Implications for Patients with Mitral Valve Disease
In cells from healthy human mitral valves, the researchers found no negative effect with normal doses of SSRIs or the “long-long” variant. “A healthy mitral valve can probably withstand low SERT activity without deforming,” Ferrari says. “It is unlikely that low SERT can cause mitral valve degeneration on its own. SSRIs are generally considered safe for the majority of patients.

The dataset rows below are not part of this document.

-- ==== Sys2Proof/Machine/Operands.lean ====
section
/-! DEFINITION. Operands: reading and writing a slot and its tag, the vector view, and building ring elements
(00_scope.md R12; 10_state.md R20, R21, R24). -/

namespace Sys2Proof.Machine

/-- `S[e]`, the polynomial in slot `e` (00_scope.md R12). -/
def State.slot (s : State) (e : Slot) : RingElem := s.slots[e]

/-- `T[e]`, the domain tag of slot `e` (00_scope.md R12). -/
def State.tag (s : State) (e : Slot) : Domain := s.tags[e]

/-- `S[e] <- p`. -/
def State.setSlot (s : State) (e : Slot) (p : RingElem) : State := { s with slots := s.slots.set e p }

/-- `T[e] <- t`. -/
def State.setTag (s : State) (e : Slot) (t : Domain) : State := { s with tags := s.tags.set e t }

/-- `S[e] <- p` and `T[e] <- t`, the write of a command's result. -/
def State.writeSlot (s : State) (e : Slot) (p : RingElem) (t : Domain) : State := (s.setSlot e p).setTag e t

/-- K of this build (00_scope.md R9). -/
def State.k (s : State) : Nat := s.build.rank.toNat

/-- Element `i` of the vector with base `b`, slot `b + i` (10_state.md R24). Past slot 31 it wraps, which only a vector
that the range check refuses does (log 12). -/
def vecElem (b : Slot) (i : Nat) : Slot := Fin.ofNat 32 (b.val + i)

/-- Writes element `i` of the vector with base `d` for `i = 0 .. n-1`. The values are given, so they were read from the
snapshot (44_vector.md R180, item 3). -/
def State.writeVector (s : State) (d : Slot) (n : Nat) (value : Nat → RingElem) (tag : Nat → Domain) : State :=
  (List.range n).foldl (fun t i => t.writeSlot (vecElem d i) (value i) (tag i)) s

/-- The ring element with the listed coefficients, a shorter list padded with zeros (30_encoding.md R108, LOADP). -/
def ringElemOfList (l : List Coeff) : RingElem :=
  ⟨((l ++ List.replicate 256 0).take 256).toArray, by
    rw [List.size_toArray, List.length_take, List.length_append, List.length_replicate]; omega⟩

/-- The zero polynomial. -/
def ringZero : RingElem := Vector.replicate 256 0

/-- Coefficient by coefficient application of a two-operand primitive. -/
def ringZipWith (f : Coeff → Coeff → Coeff) (p q : RingElem) : RingElem :=
  ringElemOfList (List.zipWith f p.toList q.toList)

end Sys2Proof.Machine
end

Once the mitral valve has begun to degenerate, it may be more vulnerable to serotonin and low SERT.”
Normal doses of SSRIs or the “long-long” variant had no negative effect on cells from healthy human mitral valves, according to the researchers. “A healthy mitral valve can likely withstand low SERT activity without deforming,” Ferrari says. “Low SERT is unlikely to cause mitral valve degeneration on its own. SSRIs are generally safe for the majority of patients. When the mitral valve begins to degenerate, it may be more vulnerable to serotonin and low SERT.”